**Problem**:
Beginning with the line that holds "[State.getV_advance, State.getV_setV_self, flagByte_eq_one_iff]" in the data below, give again every line through the one that holds "Config.memSize := by", exactly as written.

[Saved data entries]
------------------------
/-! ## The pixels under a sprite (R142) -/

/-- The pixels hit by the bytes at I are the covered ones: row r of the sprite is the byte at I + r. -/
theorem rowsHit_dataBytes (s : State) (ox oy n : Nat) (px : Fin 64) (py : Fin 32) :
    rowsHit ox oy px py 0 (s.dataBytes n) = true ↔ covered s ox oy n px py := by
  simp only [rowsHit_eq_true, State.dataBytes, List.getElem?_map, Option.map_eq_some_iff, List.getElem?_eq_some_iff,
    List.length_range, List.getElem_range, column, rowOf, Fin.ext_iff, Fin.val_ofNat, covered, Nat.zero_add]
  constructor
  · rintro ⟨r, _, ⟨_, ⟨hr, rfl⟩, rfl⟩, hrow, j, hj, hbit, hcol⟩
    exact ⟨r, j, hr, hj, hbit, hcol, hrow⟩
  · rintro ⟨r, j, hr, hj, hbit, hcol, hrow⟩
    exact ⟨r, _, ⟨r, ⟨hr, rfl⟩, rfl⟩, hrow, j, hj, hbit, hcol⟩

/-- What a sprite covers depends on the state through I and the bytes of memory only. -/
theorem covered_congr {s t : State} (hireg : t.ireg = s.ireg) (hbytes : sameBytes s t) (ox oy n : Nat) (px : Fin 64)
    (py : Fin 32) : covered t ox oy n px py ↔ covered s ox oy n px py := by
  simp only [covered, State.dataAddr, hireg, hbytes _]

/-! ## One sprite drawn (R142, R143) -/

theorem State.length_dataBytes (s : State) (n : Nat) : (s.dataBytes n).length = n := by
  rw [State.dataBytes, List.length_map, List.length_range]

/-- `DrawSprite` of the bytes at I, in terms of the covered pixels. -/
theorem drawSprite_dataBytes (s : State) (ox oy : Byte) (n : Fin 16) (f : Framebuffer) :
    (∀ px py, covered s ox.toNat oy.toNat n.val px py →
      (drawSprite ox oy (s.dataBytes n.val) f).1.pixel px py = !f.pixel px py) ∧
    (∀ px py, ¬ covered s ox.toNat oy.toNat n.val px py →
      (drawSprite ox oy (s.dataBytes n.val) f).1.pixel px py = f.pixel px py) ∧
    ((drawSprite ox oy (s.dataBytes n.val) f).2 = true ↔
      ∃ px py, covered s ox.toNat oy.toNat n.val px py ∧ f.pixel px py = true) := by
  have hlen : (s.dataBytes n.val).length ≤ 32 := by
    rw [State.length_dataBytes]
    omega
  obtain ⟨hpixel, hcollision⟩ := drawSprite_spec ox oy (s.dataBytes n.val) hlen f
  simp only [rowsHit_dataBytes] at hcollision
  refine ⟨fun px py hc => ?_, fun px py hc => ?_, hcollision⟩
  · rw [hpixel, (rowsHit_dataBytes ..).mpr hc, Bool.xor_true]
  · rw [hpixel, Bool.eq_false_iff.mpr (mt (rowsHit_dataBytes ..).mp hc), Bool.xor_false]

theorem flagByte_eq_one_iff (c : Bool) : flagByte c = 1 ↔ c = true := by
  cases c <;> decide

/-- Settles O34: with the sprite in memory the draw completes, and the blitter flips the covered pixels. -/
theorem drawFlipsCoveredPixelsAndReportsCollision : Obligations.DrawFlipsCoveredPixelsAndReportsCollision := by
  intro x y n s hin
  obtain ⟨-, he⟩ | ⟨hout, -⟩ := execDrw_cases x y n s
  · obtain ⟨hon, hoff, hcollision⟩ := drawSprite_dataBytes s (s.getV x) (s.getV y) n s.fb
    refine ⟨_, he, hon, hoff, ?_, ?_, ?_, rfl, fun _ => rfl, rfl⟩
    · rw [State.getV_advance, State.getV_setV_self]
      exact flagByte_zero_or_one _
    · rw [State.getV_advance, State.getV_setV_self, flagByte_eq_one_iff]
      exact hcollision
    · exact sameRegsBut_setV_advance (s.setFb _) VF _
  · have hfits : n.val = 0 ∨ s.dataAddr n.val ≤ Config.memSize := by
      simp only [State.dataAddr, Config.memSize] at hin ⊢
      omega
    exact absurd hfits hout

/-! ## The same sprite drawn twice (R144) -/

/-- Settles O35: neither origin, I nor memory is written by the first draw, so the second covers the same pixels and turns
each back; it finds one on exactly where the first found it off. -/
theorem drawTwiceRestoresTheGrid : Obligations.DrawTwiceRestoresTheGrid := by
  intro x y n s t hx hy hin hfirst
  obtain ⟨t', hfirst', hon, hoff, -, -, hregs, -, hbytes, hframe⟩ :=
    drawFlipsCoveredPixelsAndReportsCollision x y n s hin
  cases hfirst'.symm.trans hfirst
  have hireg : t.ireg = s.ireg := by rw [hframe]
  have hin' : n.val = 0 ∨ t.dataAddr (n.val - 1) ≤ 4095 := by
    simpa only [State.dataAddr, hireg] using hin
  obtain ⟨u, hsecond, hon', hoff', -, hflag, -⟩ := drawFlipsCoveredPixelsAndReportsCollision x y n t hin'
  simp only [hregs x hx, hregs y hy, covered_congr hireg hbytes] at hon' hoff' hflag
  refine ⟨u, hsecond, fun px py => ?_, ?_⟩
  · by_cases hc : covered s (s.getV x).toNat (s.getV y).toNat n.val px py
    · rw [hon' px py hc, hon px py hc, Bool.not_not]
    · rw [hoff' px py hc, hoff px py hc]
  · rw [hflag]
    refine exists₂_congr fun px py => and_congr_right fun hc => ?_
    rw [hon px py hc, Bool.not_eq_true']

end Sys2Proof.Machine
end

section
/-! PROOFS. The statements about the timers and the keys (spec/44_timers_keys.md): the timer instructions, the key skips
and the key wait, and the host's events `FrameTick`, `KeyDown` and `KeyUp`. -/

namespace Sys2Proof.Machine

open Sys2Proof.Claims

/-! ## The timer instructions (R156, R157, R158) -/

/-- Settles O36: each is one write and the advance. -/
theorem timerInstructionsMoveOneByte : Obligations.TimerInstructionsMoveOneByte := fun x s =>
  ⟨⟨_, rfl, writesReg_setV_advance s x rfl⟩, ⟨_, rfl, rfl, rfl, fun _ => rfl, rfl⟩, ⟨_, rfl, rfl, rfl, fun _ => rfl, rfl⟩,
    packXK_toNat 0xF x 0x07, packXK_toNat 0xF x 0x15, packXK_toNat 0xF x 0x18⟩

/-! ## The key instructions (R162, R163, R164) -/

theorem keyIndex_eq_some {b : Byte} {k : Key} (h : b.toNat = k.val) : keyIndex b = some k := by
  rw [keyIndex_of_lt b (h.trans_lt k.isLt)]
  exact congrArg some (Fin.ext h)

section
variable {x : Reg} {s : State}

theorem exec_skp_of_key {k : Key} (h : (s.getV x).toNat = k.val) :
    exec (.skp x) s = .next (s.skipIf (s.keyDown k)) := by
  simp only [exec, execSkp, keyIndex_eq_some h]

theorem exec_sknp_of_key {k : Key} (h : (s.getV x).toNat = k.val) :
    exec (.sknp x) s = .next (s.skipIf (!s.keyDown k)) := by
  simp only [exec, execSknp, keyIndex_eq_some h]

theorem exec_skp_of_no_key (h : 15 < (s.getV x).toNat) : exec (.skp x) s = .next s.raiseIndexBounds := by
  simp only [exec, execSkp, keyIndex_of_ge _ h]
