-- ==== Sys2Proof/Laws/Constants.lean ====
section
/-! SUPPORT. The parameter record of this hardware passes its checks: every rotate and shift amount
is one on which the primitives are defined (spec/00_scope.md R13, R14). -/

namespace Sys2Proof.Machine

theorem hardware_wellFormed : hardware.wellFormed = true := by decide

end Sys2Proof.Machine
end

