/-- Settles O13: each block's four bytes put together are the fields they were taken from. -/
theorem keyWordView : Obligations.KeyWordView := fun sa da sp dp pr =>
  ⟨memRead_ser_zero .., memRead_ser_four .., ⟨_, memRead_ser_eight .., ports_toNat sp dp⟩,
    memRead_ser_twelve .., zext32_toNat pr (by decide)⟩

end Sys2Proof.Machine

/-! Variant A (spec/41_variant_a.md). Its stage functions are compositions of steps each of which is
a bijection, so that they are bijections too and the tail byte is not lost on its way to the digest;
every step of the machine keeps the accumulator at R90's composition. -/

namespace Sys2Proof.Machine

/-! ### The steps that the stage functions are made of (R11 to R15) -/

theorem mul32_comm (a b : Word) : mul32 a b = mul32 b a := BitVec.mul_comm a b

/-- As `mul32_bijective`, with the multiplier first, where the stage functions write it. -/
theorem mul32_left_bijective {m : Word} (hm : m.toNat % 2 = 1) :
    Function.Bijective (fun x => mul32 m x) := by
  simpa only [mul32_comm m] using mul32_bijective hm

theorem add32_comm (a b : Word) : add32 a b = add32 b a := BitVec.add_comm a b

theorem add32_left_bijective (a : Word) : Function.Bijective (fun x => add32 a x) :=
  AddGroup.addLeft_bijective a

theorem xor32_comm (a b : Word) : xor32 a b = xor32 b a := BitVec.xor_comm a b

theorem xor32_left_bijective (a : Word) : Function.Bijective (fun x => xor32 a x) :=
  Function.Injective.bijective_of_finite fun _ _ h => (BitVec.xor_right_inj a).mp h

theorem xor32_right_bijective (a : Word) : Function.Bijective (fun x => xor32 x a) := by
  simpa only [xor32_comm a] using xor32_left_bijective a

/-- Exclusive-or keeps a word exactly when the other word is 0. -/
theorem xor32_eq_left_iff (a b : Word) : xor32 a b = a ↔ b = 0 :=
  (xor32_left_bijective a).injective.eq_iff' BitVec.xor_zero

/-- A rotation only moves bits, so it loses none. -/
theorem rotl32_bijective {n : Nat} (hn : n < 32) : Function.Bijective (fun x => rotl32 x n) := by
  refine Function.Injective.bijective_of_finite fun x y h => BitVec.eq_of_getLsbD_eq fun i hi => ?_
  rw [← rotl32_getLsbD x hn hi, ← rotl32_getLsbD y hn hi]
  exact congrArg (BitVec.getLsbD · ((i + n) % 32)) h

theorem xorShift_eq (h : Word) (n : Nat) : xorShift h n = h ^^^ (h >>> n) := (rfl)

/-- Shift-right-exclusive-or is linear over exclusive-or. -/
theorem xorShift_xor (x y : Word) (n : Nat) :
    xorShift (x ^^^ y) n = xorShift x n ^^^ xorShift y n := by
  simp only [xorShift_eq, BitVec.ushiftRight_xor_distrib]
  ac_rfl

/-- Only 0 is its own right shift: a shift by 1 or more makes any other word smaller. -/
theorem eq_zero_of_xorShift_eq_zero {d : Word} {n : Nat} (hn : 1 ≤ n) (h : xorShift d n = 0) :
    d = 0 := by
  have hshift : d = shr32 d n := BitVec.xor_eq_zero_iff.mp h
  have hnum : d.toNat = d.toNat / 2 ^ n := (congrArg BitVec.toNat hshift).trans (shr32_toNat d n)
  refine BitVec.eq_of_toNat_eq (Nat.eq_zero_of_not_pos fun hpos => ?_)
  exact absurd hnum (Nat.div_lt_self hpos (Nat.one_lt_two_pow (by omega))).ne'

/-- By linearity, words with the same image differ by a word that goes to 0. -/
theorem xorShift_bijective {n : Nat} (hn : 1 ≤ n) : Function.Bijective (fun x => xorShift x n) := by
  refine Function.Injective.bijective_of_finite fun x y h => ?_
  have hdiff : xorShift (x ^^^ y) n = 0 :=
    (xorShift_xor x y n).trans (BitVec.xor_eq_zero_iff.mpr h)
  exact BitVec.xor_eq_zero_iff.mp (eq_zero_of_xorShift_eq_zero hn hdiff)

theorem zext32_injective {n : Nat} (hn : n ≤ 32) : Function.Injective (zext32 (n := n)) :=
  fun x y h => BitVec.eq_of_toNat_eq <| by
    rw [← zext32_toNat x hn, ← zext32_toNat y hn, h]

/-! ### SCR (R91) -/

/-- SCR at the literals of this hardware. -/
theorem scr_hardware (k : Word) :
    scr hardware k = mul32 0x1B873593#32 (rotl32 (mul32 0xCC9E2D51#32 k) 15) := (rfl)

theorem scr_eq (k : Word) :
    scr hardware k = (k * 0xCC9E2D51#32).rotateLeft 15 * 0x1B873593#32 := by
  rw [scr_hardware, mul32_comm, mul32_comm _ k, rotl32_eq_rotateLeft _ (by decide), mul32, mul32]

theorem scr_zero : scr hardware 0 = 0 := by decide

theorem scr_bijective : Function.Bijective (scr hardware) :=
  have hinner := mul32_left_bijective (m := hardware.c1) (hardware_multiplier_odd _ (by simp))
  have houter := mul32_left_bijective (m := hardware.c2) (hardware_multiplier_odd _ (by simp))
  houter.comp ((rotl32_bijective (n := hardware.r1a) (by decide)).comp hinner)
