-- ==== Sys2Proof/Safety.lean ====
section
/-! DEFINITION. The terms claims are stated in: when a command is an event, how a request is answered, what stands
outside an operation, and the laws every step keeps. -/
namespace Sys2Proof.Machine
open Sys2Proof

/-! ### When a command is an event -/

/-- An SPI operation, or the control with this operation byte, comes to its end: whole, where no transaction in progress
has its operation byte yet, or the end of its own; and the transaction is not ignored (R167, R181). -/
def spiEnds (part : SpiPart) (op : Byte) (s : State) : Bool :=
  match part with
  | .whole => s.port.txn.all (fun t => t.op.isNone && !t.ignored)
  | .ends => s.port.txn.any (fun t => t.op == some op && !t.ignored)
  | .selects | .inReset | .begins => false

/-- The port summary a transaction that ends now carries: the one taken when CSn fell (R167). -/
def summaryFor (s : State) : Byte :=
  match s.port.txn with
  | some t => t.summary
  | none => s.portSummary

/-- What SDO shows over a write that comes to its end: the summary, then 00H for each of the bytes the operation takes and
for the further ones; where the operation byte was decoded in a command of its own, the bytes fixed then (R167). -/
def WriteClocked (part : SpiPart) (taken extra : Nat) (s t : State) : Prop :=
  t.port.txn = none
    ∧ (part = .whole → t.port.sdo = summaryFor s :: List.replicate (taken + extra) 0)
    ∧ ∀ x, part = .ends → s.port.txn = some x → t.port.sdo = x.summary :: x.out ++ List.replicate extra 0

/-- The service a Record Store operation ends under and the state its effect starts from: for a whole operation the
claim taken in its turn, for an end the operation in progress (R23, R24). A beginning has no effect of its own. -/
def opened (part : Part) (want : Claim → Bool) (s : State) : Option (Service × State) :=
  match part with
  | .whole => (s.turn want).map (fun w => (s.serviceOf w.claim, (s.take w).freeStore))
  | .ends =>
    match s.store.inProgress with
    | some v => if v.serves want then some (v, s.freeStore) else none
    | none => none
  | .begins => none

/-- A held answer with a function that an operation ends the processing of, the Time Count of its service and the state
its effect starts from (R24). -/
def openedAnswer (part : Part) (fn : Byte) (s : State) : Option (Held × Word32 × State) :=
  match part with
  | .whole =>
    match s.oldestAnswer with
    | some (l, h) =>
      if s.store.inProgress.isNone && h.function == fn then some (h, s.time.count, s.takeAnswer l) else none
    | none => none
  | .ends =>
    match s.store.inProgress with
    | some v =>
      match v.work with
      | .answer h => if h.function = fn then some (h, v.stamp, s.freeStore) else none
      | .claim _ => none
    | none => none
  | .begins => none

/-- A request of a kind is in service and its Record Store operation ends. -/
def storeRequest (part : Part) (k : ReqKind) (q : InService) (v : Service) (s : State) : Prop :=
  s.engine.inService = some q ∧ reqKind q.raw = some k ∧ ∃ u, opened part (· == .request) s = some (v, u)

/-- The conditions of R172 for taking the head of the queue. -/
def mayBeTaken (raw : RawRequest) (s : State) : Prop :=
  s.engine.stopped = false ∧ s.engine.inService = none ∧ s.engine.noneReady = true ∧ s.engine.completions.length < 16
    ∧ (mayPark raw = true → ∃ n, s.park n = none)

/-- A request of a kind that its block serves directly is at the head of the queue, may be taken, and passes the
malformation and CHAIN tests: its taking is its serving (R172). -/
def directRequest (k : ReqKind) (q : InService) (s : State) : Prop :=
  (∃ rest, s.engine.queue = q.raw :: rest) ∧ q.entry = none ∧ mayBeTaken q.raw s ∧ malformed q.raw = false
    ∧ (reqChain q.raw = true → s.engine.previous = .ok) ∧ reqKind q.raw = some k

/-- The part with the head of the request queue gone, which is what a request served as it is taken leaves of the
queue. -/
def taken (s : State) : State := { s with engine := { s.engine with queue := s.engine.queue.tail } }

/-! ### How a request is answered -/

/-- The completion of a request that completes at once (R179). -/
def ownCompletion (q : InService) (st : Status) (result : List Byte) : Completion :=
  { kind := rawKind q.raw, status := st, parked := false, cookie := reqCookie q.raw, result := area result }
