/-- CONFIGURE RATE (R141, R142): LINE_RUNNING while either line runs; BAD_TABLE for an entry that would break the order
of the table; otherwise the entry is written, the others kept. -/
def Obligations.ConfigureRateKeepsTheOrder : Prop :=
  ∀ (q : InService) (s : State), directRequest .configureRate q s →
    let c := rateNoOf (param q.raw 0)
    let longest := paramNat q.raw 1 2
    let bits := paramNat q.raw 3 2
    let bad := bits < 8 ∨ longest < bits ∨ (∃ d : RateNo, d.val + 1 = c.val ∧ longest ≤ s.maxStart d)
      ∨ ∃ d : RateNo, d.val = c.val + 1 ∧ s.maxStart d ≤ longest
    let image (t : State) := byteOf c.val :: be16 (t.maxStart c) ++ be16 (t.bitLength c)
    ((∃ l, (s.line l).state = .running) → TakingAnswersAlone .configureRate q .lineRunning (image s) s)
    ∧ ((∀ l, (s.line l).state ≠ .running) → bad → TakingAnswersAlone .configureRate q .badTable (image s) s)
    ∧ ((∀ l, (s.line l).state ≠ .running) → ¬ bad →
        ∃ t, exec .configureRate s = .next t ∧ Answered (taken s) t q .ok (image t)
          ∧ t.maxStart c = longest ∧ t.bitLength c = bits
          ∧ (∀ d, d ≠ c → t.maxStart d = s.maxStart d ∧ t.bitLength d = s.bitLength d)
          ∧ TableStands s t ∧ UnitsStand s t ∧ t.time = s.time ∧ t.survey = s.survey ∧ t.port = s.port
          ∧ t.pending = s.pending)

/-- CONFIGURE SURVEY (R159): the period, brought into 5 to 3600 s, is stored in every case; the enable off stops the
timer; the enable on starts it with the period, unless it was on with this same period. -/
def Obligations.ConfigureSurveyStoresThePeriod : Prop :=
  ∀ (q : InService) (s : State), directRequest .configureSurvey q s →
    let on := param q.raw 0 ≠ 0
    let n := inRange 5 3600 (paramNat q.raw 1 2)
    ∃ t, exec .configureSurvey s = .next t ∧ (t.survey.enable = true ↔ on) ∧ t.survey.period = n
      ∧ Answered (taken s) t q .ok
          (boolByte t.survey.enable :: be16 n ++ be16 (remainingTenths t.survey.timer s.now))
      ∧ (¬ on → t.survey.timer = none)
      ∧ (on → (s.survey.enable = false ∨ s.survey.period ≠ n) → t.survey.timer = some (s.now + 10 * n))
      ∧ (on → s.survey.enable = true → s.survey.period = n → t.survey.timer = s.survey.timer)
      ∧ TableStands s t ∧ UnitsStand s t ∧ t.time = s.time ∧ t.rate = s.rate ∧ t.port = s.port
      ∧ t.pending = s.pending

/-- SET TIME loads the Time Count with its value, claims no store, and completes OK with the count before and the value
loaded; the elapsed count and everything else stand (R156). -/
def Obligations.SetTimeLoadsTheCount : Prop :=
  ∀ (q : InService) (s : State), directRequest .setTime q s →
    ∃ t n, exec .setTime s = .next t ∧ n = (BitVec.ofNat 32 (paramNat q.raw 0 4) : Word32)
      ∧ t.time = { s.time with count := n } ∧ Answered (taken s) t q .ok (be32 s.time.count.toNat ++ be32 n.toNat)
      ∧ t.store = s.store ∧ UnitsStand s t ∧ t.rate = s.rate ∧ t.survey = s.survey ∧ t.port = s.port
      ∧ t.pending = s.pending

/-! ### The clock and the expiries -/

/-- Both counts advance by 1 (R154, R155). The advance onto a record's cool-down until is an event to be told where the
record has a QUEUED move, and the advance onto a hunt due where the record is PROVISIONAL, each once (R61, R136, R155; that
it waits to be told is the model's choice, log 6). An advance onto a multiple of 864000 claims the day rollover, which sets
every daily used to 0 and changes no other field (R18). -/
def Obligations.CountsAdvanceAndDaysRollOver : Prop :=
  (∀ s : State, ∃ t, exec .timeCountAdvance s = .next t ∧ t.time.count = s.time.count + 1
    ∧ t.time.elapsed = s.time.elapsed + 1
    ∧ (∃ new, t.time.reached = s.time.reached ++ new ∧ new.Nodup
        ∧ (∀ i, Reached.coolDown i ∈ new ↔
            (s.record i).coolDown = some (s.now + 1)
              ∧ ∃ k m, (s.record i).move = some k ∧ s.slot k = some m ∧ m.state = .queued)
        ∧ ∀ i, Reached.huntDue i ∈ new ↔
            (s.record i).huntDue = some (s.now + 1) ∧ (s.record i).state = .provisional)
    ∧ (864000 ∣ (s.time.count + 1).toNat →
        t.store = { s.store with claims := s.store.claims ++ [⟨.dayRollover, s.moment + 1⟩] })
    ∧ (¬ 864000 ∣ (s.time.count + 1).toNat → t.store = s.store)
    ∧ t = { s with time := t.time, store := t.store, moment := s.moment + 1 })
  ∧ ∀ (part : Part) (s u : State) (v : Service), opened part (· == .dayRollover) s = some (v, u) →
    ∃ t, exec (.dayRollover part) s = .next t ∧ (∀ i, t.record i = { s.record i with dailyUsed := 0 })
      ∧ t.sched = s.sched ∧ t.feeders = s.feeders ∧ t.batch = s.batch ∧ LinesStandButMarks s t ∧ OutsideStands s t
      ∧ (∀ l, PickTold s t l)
------------------------
**Answer to the problem**:
    · rw [State.getV_advance, State.getV_setV_self, flagByte_eq_one_iff]
      exact hcollision
    · exact sameRegsBut_setV_advance (s.setFb _) VF _
  · have hfits : n.val = 0 ∨ s.dataAddr n.val ≤ Config.memSize := by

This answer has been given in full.